In the first research project, a selective nitrogen insertion methodology for the synthesis of γ-lactams from cyclobutanones was explored. Analogies between an aza-Baeyer-Villiger reaction and the corresponding oxygen insertion were identified in terms of regioselectivity and stereospecificity. Consecutively, the mild nature and synthetic applicability of the protocol was demonstrated by exploration of a substrate scope including the transformation of α-substituted cyclobutanones and the gram scale synthesis of 4-phenylpyrrolidin-2-one.
During the second research project, a catalytic asymmetric nitrogen incorporation approach was developed based on the previous studies. Chiral phosphoric acids were identified to effectively catalyse the asymmetric condensation between 3-substituted cyclobutanones and amine reagents. The influence of amine substitution and the effect of varying solvents and temperature on the selectivity of the reaction were investigated. Several previously unknown axially chiral cyclobutanone oxime esters were accessed in good enantioselectivities and yields. Application of the developed protocol enabled transformation of substrates bearing versatile aryl and alkyl substituents. Additionally, the reaction of substrates with varying ring sizes, such as cyclopentanones and cyclohexanones, was successfully performed.

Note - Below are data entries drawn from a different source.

-- ==== Sys2Proof/Machine/Supplies.lean ====
section
/-! DEFINITION. The Supply Monitor (file 07): faces counted (R137), the colorant part of a STATUS (R138), cartridge change
(R140), the day roll (R142), the reorder test (R143, R144), opening and closing of reorder records (R145, R150), and the
removal of colorant records (R136). -/

namespace Sys2Proof.Machine

/-- Replace a colorant record of a printer. -/
def State.putSupply (s : State) (p : Nat) (col : Colorant) (r : Option Supply) : State :=
  s.updPrinter p (fun e => e.setSupply col r)

/-- R134: replace a colorant record that exists, marking it dirty when a field of its slot changes. -/
def State.setSupply (s : State) (p : Nat) (col : Colorant) (r : Supply) : State :=
  let t := s.putSupply p col (some r)
  if supplyImage ((s.printer p).supply col) = supplyImage (some r) then t else t.mark (colorantSlot p col)

/-- The current level of a colorant (R145); 0 for one the printer does not have. -/
def State.levelOf (s : State) (p : Nat) (col : Colorant) : Nat := (((s.printer p).supply col).map Supply.level).getD 0

/-! ### The Reorder Table (R144, R145, R150) -/

/-- R145: open reorder record `i` for a colorant; the colorant becomes disarmed and owes no order (R144, R150). -/
def State.openReorder (s : State) (p : Nat) (col : Colorant) (i : Nat) : State :=
  match (s.printer p).supply col with
  | none => s
  | some r =>
    let o : Reorder := { printer := p, colorant := col, confirmed := false, openedDay := s.clock.calendar.map Calendar.day
                         level := r.level, days := r.daysLeft }
    let t := (s.setReorder i (some o)).mark (reorderSlot i)
    (t.setSupply p col { r with armed := false, owed := false }).notify (.reorder i o r.level .opened)

/-- R146: close a reorder record with its notice; the record is free and dirty. -/
def State.closeReorder (s : State) (i : Nat) (d : ReorderDetail) : State :=
  match s.reorder i with
  | none => s
  | some o => ((s.setReorder i none).mark (reorderSlot i)).notify (.reorder i o (s.levelOf o.printer o.colorant) d)

/-- The colorants that owe an order, in the order of R150. -/
def State.owedOrders (s : State) : List (Nat × Colorant) :=
  s.configured.flatMap (fun p =>
    (colorants.filter (fun col => (((s.printer p).supply col).map Supply.owed).getD false)).map (fun col => (p, col)))

/-- R150: offer a freed reorder record to owed orders. -/
def State.offerReorder (s : State) (i : Nat) : State :=
  match s.owedOrders with
  | [] => s
  | (p, col) :: _ => s.openReorder p col i

/-- R143, R144: the reorder test of one colorant record. -/
def State.reorderTest (s : State) (p : Nat) (col : Colorant) : State :=
  match (s.printer p).supply col with
  | none => s
  | some r =>
    if r.short && (s.orderOf p col).isNone then
      match lowestFree s.reorders Config.reorders with
      | some i => s.openReorder p col i
      | none => s.putSupply p col (some { r with owed := true })
    else s.putSupply p col (some { r with owed := false })

/-- The reorder test of every record of a printer, in the order K, C, M, Y. -/
def State.reorderTests (s : State) (p : Nat) : State := colorants.foldl (fun t col => t.reorderTest p col) s

/-! ### Cartridges and reports (R138, R140) -/

/-- R140: a cartridge change: the colorant is armed and owes nothing, and its open reorder is fulfilled (R150). -/
def State.cartridgeChange (s : State) (p : Nat) (col : Colorant) : State :=
  match (s.printer p).supply col with
  | none => s
  | some r =>
    let t := s.setSupply p col { r with armed := true, owed := false }
    match t.orderOf p col with
    | none => t
    | some i => (t.closeReorder i .fulfilled).offerReorder i

/-- R138: one colorant report of a FULL printer. -/
def State.takeReport (s : State) (p : Nat) (rep : ColorantReport) : State :=
  match (s.printer p).supply rep.colorant with
  | none => s
  | some r =>
    let level := min rep.level 1000
    let r1 : Supply := { r with remaining := level * r.cfg.yield / 1000, empty := level == 0 }
    match rep.serial with
    | none => s.setSupply p rep.colorant r1
    | some n =>
      if r.serial = some n then s.setSupply p rep.colorant r1
      else (s.setSupply p rep.colorant { r1 with serial := some n }).cartridgeChange p rep.colorant

/-- R138: the colorant part of a STATUS, colorant by colorant in the order K, C, M, Y, and then the reorder test. -/
def State.takeReports (s : State) (p : Nat) (reps : List ColorantReport) : State :=
  (colorants.foldl (fun t col =>
    (reps.filter (fun r => r.colorant == col)).foldl (fun u r => u.takeReport p r) t) s).reorderTests p

/-! ### Faces (R137) -/

/-- R137: count `n` faces in one colorant record; an estimating printer's R falls by them. A record that counts no face of a
hand-over is not marked dirty; one that counts faces is, its R being 0 already or not (log 35). -/
def State.countFaces (s : State) (p : Nat) (col : Colorant) (n : Nat) : State :=
  match (s.printer p).supply col with
  | none => s
  | some r =>
    let r1 : Supply := { r with today := min Config.maxFacesToday (r.today + n) }
    if (s.printer p).cfg.mode = .full || n = 0 then s.putSupply p col (some r1)
    else (s.putSupply p col (some { r1 with remaining := r.remaining - n })).mark (colorantSlot p col)

/-- R137: faces handed to the Supply Monitor: every face counts in K, a colour face in each of C, M and Y too. -/
def State.supplyFaces (s : State) (p mono colour : Nat) : State :=
  (((s.countFaces p .k (mono + colour)).countFaces p .c colour).countFaces p .m colour).countFaces p .y colour

/-! ### The day roll (R142, R147) -/

/-- R142 step 1 for one record. -/
def State.averageUsage (s : State) (p : Nat) (col : Colorant) : State :=
  match (s.printer p).supply col with
  | none => s
  | some r => s.setSupply p col { r with usage := usageStep r.today r.usage, today := 0 }

/-- R147: renotify a reorder record that is Notified. -/
def State.renotifyReorder (s : State) (i : Nat) : State :=
  match s.reorder i with
  | none => s
  | some o =>
    if o.confirmed then s else s.notify (.reorder i o (s.levelOf o.printer o.colorant) .renotified)

/-- R142: a day roll, each step over every record of every configured entry. -/
def State.dayRoll (s : State) : State :=
  let s1 := s.configured.foldl (fun t p => colorants.foldl (fun u col => u.averageUsage p col) t) s
  let s2 := (s1.reorders.map Prod.fst).foldl State.renotifyReorder s1
  s2.configured.foldl State.reorderTests s2

/-! ### Records coming and going (R136) -/

/-- R136: create a colorant record. -/
def State.createSupply (s : State) (p : Nat) (col : Colorant) (f : SupplyFields) : State :=
  (s.putSupply p col (some (Supply.create f))).mark (colorantSlot p col)

/-- R136: remove colorant records: their reorder records are closed, all of them are removed, and only then is each freed
reorder record offered to owed orders (R150). They are closed and offered in the order of their colorants, and each is closed
with the level of the record about to go (log 30). -/
def State.removeSupplies (s : State) (p : Nat) (cols : List Colorant) (why : CloseReason) : State :=
  let freed := cols.filterMap (fun col => s.orderOf p col)
  let s1 := freed.foldl (fun t i => t.closeReorder i (.closed why)) s
  let s2 := cols.foldl (fun t col => (t.putSupply p col none).unmark (colorantSlot p col)) s1
  freed.foldl State.offerReorder s2

end Sys2Proof.Machine
end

Following on these results, novel strategies for the conversion of axial-to-point chirality by transformation of the previously formed oxime esters were provided in a third research project. Stereospecific chirality transfer enabled the synthesis of point chiral γ-lactams via Lewis acid-induced ring-expansion rearrangement of axially chiral cyclobutanone oxime esters. Furthermore, the usability of the nitrogen-containing molecules in ring-opening and ring-contraction reactions to obtain chiral nitriles was evaluated. An interesting base-induced rearrangement resulting in the formation of chiral cyclopropane nitriles was discovered. Fine-tuning of the reaction parameters facilitated the highly selective access to cis- and trans-diastereoisomers. Combination with the previously developed asymmetric condensation approach achieved the stereodivergent synthesis of all four cyclo-propane isomers from simple cyclobutanone precursors in a one-pot protocol. Finally, the synthetic utility of the developed methodology was highlighted by the formal synthesis of an FDA-approved drug candidate.